This recent tweet by Andy Bitterer of Gartner Research (and ANALYSTerical) sparked an interesting online discussion, which was vaguely reminiscent of the classic causality dilemma that is commonly stated as “which came first, the chicken or the egg?”
An E-mail from the Edge
On the same day I saw Andy’s tweet, I received an e-mail from a friend and fellow data quality consultant, who had just finished a master data management (MDM) and enterprise data warehouse (EDW) project, which had over 20 customer data sources.
Although he was brought onto the project specifically for data cleansing, he was told from the day of his arrival that because of time constraints, they decided against performing any data cleansing with their recently purchased data quality tool. Instead, they decided to use their data integration tool to simply perform the massive initial load into their new MDM hub and EDW.
But wait—the story gets even better. The very first decision this client made was to purchase a consolidated enterprise application development platform with seamlessly integrated components for data quality, data integration, and master data management.
So long before this client had determined their business need, they decided that they needed to build a new MDM hub and EDW, made a huge investment in an entire platform of technology, then decided to use only the basic data integration functionality.
However, this client was planning to use the real-time data quality and MDM services provided by their very powerful enterprise application development platform to prevent duplicates and any other bad data from entering the system after the initial load.
But, of course, no one on the project team was actually working on configuring any of those services, or even, for that matter, determining the business rules those services would enforce. Maybe the salesperson told them it was as easy as flipping a switch?
My friend (especially after looking at the data), preached data quality was a critical business need, but he couldn’t convince them, even despite taking the initiative to present the results of some quick data profiling, standardization, and data matching used to identify duplicate records within and across their primary data sources, which clearly demonstrated the level of poor data quality.
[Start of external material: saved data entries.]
-- ==== Sys2Proof/Syntax.lean ====
section
/-!
DEFINITION. Syntax: the 34 instructions of spec/30_encoding.md R74 (spec/opcode_table.json), one constructor a row,
in the table's order.
-/

namespace Sys2Proof

/-- One instruction with its operand fields (R71, R72). `x` and `y` are register numbers, `nn` an 8-bit immediate,
`nnn` a 12-bit byte address, `n` the row count of a sprite (a count 0 to 15, checked by `Instr.wellFormed`). -/
inductive Instr where
  /-- `00E0` CLS, R170. -/
  | cls
  /-- `00EE` RET, R100. -/
  | ret
  /-- `1nnn` JP nnn, R101. -/
  | jp (nnn : BitVec 12)
  /-- `2nnn` CALL nnn, R102. -/
  | call (nnn : BitVec 12)
  /-- `3xnn` SE Vx, nn, R110. -/
  | seImm (x : Reg) (nn : Byte)
  /-- `4xnn` SNE Vx, nn, R111. -/
  | sneImm (x : Reg) (nn : Byte)
  /-- `5xy0` SE Vx, Vy, R112. -/
  | seReg (x y : Reg)
  /-- `6xnn` LD Vx, nn, R120. -/
  | ldImm (x : Reg) (nn : Byte)
  /-- `7xnn` ADD Vx, nn, R121. -/
  | addImm (x : Reg) (nn : Byte)
  /-- `8xy0` LD Vx, Vy, R132. -/
  | ldReg (x y : Reg)
  /-- `8xy1` OR Vx, Vy, R133. -/
  | orReg (x y : Reg)
  /-- `8xy2` AND Vx, Vy, R134. -/
  | andReg (x y : Reg)
  /-- `8xy3` XOR Vx, Vy, R135. -/
  | xorReg (x y : Reg)
  /-- `8xy4` ADD Vx, Vy, R136. -/
  | addReg (x y : Reg)
  /-- `8xy5` SUB Vx, Vy, R137. -/
  | subReg (x y : Reg)
  /-- `8xy6` SHR Vx, Vy, R138. -/
  | shr (x y : Reg)
  /-- `8xy7` SUBN Vx, Vy, R139. -/
  | subnReg (x y : Reg)
  /-- `8xyE` SHL Vx, Vy, R140. -/
  | shl (x y : Reg)
  /-- `9xy0` SNE Vx, Vy, R113. -/
  | sneReg (x y : Reg)
  /-- `Annn` LD I, nnn, R150. -/
  | ldI (nnn : BitVec 12)
  /-- `Bnnn` JP V0, nnn, R103. -/
  | jpV0 (nnn : BitVec 12)
  /-- `Cxnn` RND Vx, nn, R160. -/
  | rnd (x : Reg) (nn : Byte)
  /-- `Dxyn` DRW Vx, Vy, n, R171. -/
  | drw (x y : Reg) (n : Nat)
  /-- `Ex9E` SKP Vx, R180. -/
  | skp (x : Reg)
  /-- `ExA1` SKNP Vx, R181. -/
  | sknp (x : Reg)
  /-- `Fx07` LD Vx, DT, R190. -/
  | ldVxDt (x : Reg)
  /-- `Fx0A` LD Vx, K, R182. -/
  | ldVxK (x : Reg)
  /-- `Fx15` LD DT, Vx, R191. -/
  | ldDtVx (x : Reg)
  /-- `Fx18` LD ST, Vx, R192. -/
  | ldStVx (x : Reg)
  /-- `Fx1E` ADD I, Vx, R151. -/
  | addI (x : Reg)
  /-- `Fx29` LD F, Vx, R152. -/
  | ldF (x : Reg)
  /-- `Fx33` LD B, Vx, R153. -/
  | ldB (x : Reg)
  /-- `Fx55` LD [I], Vx, R154. -/
  | dump (x : Reg)
  /-- `Fx65` LD Vx, [I], R155. -/
  | load (x : Reg)
  deriving DecidableEq, Repr

end Sys2Proof
end

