-- ==== Sys2Proof/Config.lean ====
section
/-!
DEFINITION. Config: what is fixed for a machine before it runs, and the free value (spec/00_scope.md R5, R6,
spec/92_eei_decisions.md P1 to P5).
-/

namespace Sys2Proof

/-- The four open parameters of R5: the three quirk toggles (`quirk_config`, R6, R213) and the font table (R64).
They are configuration, not state: fixed before the first step and constant afterwards (R6).
DESIGN CHOICE, safe (log 5): State carries a value of this type, so that a statement about every state is a
statement about every configuration. -/
structure Config where
  /-- P1: the shifts read `V[y]` (true) or `V[x]` (false), R141. -/
  shiftSourceVy : Bool
  /-- P2: `Fx1E` writes the overflow flag, R151. -/
  iOverflowSetsVf : Bool
  /-- P3: `Fx55` and `Fx65` move `I` past the transferred bytes, R154, R155. -/
  iIncrement : Bool
  /-- P4: the 80 glyph bytes placed at 0x050 by reset, R64. -/
  fontTable : Vector Byte 80
  deriving DecidableEq, Repr

/-- The free value of `Cxnn` (R161): the k-th byte that `draw_byte()` supplies, under no law.
DESIGN CHOICE (log 1): an opaque constant applied to the counter `State.draws`, so nothing proved depends on
which byte arrives. -/
opaque Config.drawByte : Nat → Byte

end Sys2Proof
end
Although this client agreed that they definitely had some serious data issues, they still decided against doing any data cleansing and wanted to just get the data loaded. Maybe they thought they were loading the data into one of those self-healing databases?
The punchline—this client is a financial services institution with a business need to better identify their most valuable customers.
As my friend lamented at the end of his e-mail, why do clients often later ask why these types of projects fail?
Blind Vendor Allegiance
In his recent blog post Blind Vendor Allegiance Trumps Utility, Evan Levy examined this bizarrely common phenomenon of selecting a technology vendor without gathering requirements, reviewing product features, and then determining what tool(s) could best help build solutions for specific business problems—another example of the tool coming before the business need.
Evan was recounting his experiences at a major industry conference on MDM, where people were asking his advice on what MDM vendor to choose, despite admitting “we know we need MDM, but our company hasn’t really decided what MDM is.”
Furthermore, these prospective clients had decided to default their purchasing decision to the technology vendor they already do business with, in other words, “since we’re already a [you can just randomly insert the name of a large technology vendor here] shop, we just thought we’d buy their product—so what do you think of their product?”
“I find this type of question interesting and puzzling,” wrote Evan. “Why would anyone blindly purchase a product because of the vendor, rather than focusing on needs, priorities, and cost metrics? Unless a decision has absolutely no risk or cost, I’m not clear how identifying a vendor before identifying the requirements could possibly have a successful outcome.”
SaaS-y Data Quality on a Cloudy Business Day?
Emerging industry trends like open source, cloud computing, and software as a service (SaaS) are often touted as less expensive than traditional technology, and I have heard some use this angle to justify buying the tool before identifying the business need.
In his recent blog post Cloud Application versus On Premise, Myths and Realities, Michael Fauscette examined the return on investment (ROI) versus total cost of ownership (TCO) argument quite prevalent in the SaaS versus on premise software debate.
“Buying and implementing software to generate some necessary business value is a business decision, not a technology decision,” Michael concluded. “The type of technology needed to meet the business requirements comes after defining the business needs. Each delivery model has advantages and disadvantages financially, technically, and in the context of your business.”
So which came first, the Data Quality Tool or the Business Need?
This question is, of course, absurd because, in every rational theory, the business need should always come first. However, in predictably irrational real-world practice, it remains a classic causality dilemma for data quality related enterprise information initiatives such as data integration, master data management, data warehousing, business intelligence, and data governance.
But sometimes the data quality tool was purchased for an earlier project, and despite what some vendor salespeople may tell you, you don’t always need to buy new technology at the beginning of every new enterprise information initiative.
Whenever, and before defining your business need, you already have the technology in-house (or you have previously decided, often due to financial constraints, that you will need to build a bespoke solution), you still need to avoid technology bias.
Knowing how the technology works can sometimes cause a framing effect where your business need is defined in terms of the technology’s specific functionality, thereby framing the objective as a technical problem instead of a business problem.
Bottom line—your business problem should always be well-defined before any potential technology solution is evaluated.